I want to count the numbers of visitors that visit a specific place (say id=3227) from 0:00 to 23:59, over some interval (ie. 30mins)
I was trying to do this by :
SELECT COUNT(*) FROM visits
GROUP BY HOUR(time), SIGN( MINUTE(time) - 30 )// if they are in the same interval this will yield the same result
WHERE locationId=3227
The problem is that if there is no record that falls in some interval, this will NOT return that interval with count 0. For example, there are no visitors visiting the location from 02:00 to 03:00, this will not give me the intervals of 02:00-02:29 and 02:30-2:59.
I want a result with an exact size of 48 (one for every half hour), how can I do this?

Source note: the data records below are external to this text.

-- ==== Sys2Proof/Machine/Firmware.lean ====
section
/-! DEFINITION. The firmware complex (R76 to R83): events handed to cores, ordering locks, timers, the watchdog; and the slot commands (R88,
R89). -/

namespace Sys2Proof.Machine

/-- Held events enter the queue as space frees, oldest first (R82). -/
def State.drainHeld (s : State) : State :=
  match s.evHeld with
  | e :: r => if s.evq.length < 4096 then { s with evHeld := r, evq := s.evq ++ [{ e with seq := s.evSeq.toNat }], evSeq := s.evSeq + 1 } else s
  | [] => s

/-- Word `i` of an event record (R79). -/
def Event.word (e : Event) (i : Nat) : Word :=
  match i with
  | 0 => w64 (e.seq % 2 ^ 32 ||| (match e.qid with
      | some q => 1 <<< 43 ||| q <<< 44
      | none => 0) ||| e.etype <<< 56)
  | 1 => e.arg0
  | 2 => e.arg1
  | _ => e.arg2

/-- Whether a firmware core holds the ordering lock of a queue (R83). -/
def State.locked (s : State) (q : Nat) : Bool := s.fws.any fun e => e.2.locks.contains q

/-- The end of a handler (R78, R83): the core's ordering locks are released. -/
def State.evqDone (s : State) (fc : Nat) : State := s.setFw fc { s.fw fc with handling := false, locks := [] }

/-- A read of `EVQ_TAKE` begins (R78): the handler ends, and the core is idle until an event is handed to it. -/
def State.evqTake (s : State) (fc : Nat) : State := (s.evqDone fc).setFw fc { (s.evqDone fc).fw fc with taking := true }

/-- EVQ_TAKE (R78): firmware core `n` begins to wait for an event. -/
def execEvqTake (s : State) : Host.Outcome State Fault Refusal :=
  event (fun s => if s.inp.n < 16 && (s.fw s.inp.n).up && !(s.fw s.inp.n).taking then some (s.evqTake s.inp.n) else none) s

/-- EVQ_DONE (R78): firmware core `n` ends its handler. -/
def execEvqDone (s : State) : Host.Outcome State Fault Refusal :=
  event (fun s => if s.inp.n < 16 then some (s.evqDone s.inp.n) else none) s

/-- Whether an event may be handed out (R82). -/
def State.eventFree (s : State) (e : Event) : Bool :=
  match e.qid with
  | some q => !s.locked q
  | none => true

/-- EVENT_HANDOFF (R82, R83): the lowest-numbered idle core takes the oldest event whose queue no core has locked, and its lock. -/
def State.handoff (s : State) : Option State :=
  match leastBelow (fun n => (s.fw n).up && (s.fw n).taking) 16, s.evq.find? s.eventFree with
  | some fc, some e =>
    let s := { s with evq := s.evq.erase e }
    let s := s.setFw fc { s.fw fc with taking := false, ev := some e, handling := true, ageing := none, takenAt := s.now, locks := e.qid.toList }
    some s.drainHeld
  | _, _ => none

/-- EVENT_HANDOFF (R82). -/
def execEventHandoff (s : State) : Host.Outcome State Fault Refusal := event State.handoff s

/-- A write of `QLOCK_REQ` (R78, R83, R97). -/
def State.qlockReq (s : State) (fc : Nat) (v : Word) : State :=
  let f := s.fw fc
  let q := bits v 11 0
  if f.locks.contains q then s.setFw fc { f with qlockStat := true }
  else if 2 ≤ f.locks.length || s.locked q then s.setFw fc { f with qlockStat := false }
  else s.setFw fc { f with qlockStat := true, locks := f.locks ++ [q] }

/-- QLOCK_REQ (R83): value `v` written by firmware core `n`. -/
def execQlockReq (s : State) : Host.Outcome State Fault Refusal :=
  event (fun s => if s.inp.n < 16 then some (s.qlockReq s.inp.n s.inp.v) else none) s

-- Slots

/-- `SLOT` of a slot command (R88). -/
def cmdSlot (v : Word) : Nat := bits v 9 4

/-- A slot command of a firmware core: `SLOT_STAT` is no longer that of a `SAVE` before it (R78). -/
def State.newSlotCmd (s : State) (fc : Nat) (st : Option Nat) : State :=
  let s : State := { s with slots := s.slots.map fun (e : Nat × Slot) => (e.1, if e.2.saver = some fc then { e.2 with saver := none } else e.2) }
  s.setFw fc { s.fw fc with slotStat := st }

/-- A slot command ends at once with a status (R88). -/
def State.slotStatus (s : State) (fc st : Nat) : State := s.newSlotCmd fc (some st)

/-- `MAP` (R88, R89): the slot passes state 1 and becomes active with the queue, in one step. (DESIGN CHOICE, assumption 2) -/
def State.map (s : State) (fc : Nat) (v : Word) : State :=
  let n := cmdSlot v
  let q := bits v 21 10
  let d := s.qdirOf q
  let u := s.queue q
  if (s.slot n).st ≠ 0 then s.slotStatus fc 1
  else if !bit d 8 || bit d 1 || u.state = 0 || u.state = 3 then s.slotStatus fc 2
  else if !(s.fw fc).locks.contains q then s.slotStatus fc 4
  else
    let s := s.setSlot n { st := 2, qid := q, eprio := bits u.sched 1 0, mappedTick := s.tick }
    let s := s.setQdir q ((d &&& 0xFFFFFFFFFFFFFF00) ||| w64 (n <<< 2 ||| 2))
    s.slotStatus fc 0

/-- `SAVE` (R88, R89): the queue leaves its slot at once, or where it has a fetch in flight, as soon as that is captured. -/
def State.save (s : State) (fc : Nat) (v : Word) : State :=
  let n := cmdSlot v
  let q := (s.slot n).qid
  let u := s.queue q
  if (s.slot n).st ≠ 2 then s.slotStatus fc 3
  else if !(s.fw fc).locks.contains q then s.slotStatus fc 4
  else
    let s := s.newSlotCmd fc none
    let s := s.setSlot n { s.slot n with st := 3, saver := some fc }
    if u.fetching then s else s.endSave n

/-- `SETPRIO` (R88). -/
def State.setPrio (s : State) (fc : Nat) (v : Word) : State :=
  let n := cmdSlot v
  if (s.slot n).st ≠ 2 then s.slotStatus fc 3
  else (s.setSlot n { s.slot n with eprio := bits v 23 22 }).slotStatus fc 0

/-- A write of `SLOT_CMD` (R88). -/
def State.slotCmd (s : State) (fc : Nat) (v : Word) : State :=
  match bits v 3 0 with
  | 1 => s.map fc v
  | 2 => s.save fc v
  | 3 => s.setPrio fc v
  | _ => s.slotStatus fc 5

/-- MAP (R88): command `v` of firmware core `n`. -/
def execMap (s : State) : Host.Outcome State Fault Refusal :=
  event (fun s => if s.inp.n < 16 then some (s.map s.inp.n s.inp.v) else none) s

/-- SAVE (R88): command `v` of firmware core `n`. -/
def execSave (s : State) : Host.Outcome State Fault Refusal :=
  event (fun s => if s.inp.n < 16 then some (s.save s.inp.n s.inp.v) else none) s

/-- SETPRIO (R88): command `v` of firmware core `n`. -/
def execSetprio (s : State) : Host.Outcome State Fault Refusal :=
  event (fun s => if s.inp.n < 16 then some (s.setPrio s.inp.n s.inp.v) else none) s

-- Timers and the watchdog

/-- A write of `TIMER_SET` (R78). -/
def State.timerSet (s : State) (fc : Nat) (v : Word) : State :=
  let f := s.fw fc
  let n := bits v 3 0
  let p := bits v 35 4
  s.setFw fc { f with timers := if p = 0 then Tbl.del f.timers n else Tbl.put f.timers n { period := p, since := s.us } }

/-- TIMER_SET (R78): value `v` written by firmware core `n`. -/
def execTimerSet (s : State) : Host.Outcome State Fault Refusal :=
  event (fun s => if s.inp.n < 16 then some (s.timerSet s.inp.n s.inp.v) else none) s

/-- TIMER (R78, R80): timer `m` of firmware core `n` is due. -/
def State.timerDue (s : State) : Option State :=
  let f := s.fw s.inp.n
  match Tbl.find f.timers s.inp.m with
  | some t =>
    if t.since + t.period ≤ s.us then
      some ((s.setFw s.inp.n { f with timers := Tbl.put f.timers s.inp.m { t with since := t.since + t.period } }).raiseEvent 5 none
        (w64 s.inp.m) (w64 s.inp.n) 0)
    else none
  | none => none

/-- TIMER (R80). -/
def execTimer (s : State) : Host.Outcome State Fault Refusal := event State.timerDue s

/-- WATCHDOG_EXPIRY (R77): the handler of firmware core `n` has run for 2^24 cycles. -/
def State.watchdog (s : State) : Option State :=
  let f := s.fw s.inp.n
  if f.up && f.handling && f.takenAt + 2 ^ 24 ≤ s.now then some ((s.resetFw s.inp.n).raiseError 3 (w64 s.inp.n) 0) else none

/-- WATCHDOG_EXPIRY (R77). -/
def execWatchdogExpiry (s : State) : Host.Outcome State Fault Refusal := event State.watchdog s

end Sys2Proof.Machine
end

You have to create a table with the 48 rows that you want and use left outer join:
select n.hr, n.hr, coalesce(v.cnt, 0) as cnt
from (select 0 as hr, -1 as sign union all
select 0, 1 union all
select 1, -1 union all
select 1, 1 union all
. . .
select 23, -1 union all
select 23, 1 union all
) left outer join
(SELECT HOUR(time) as hr, SIGN( MINUTE(time) - 30 ) as sign, COUNT(*) as cnt
FROM visits
WHERE locationId=3227
GROUP BY HOUR(time), SIGN( MINUTE(time) - 30 )
) v
on n.hr = v.hr and n.sign = v.sign
order by n.hr, n.hr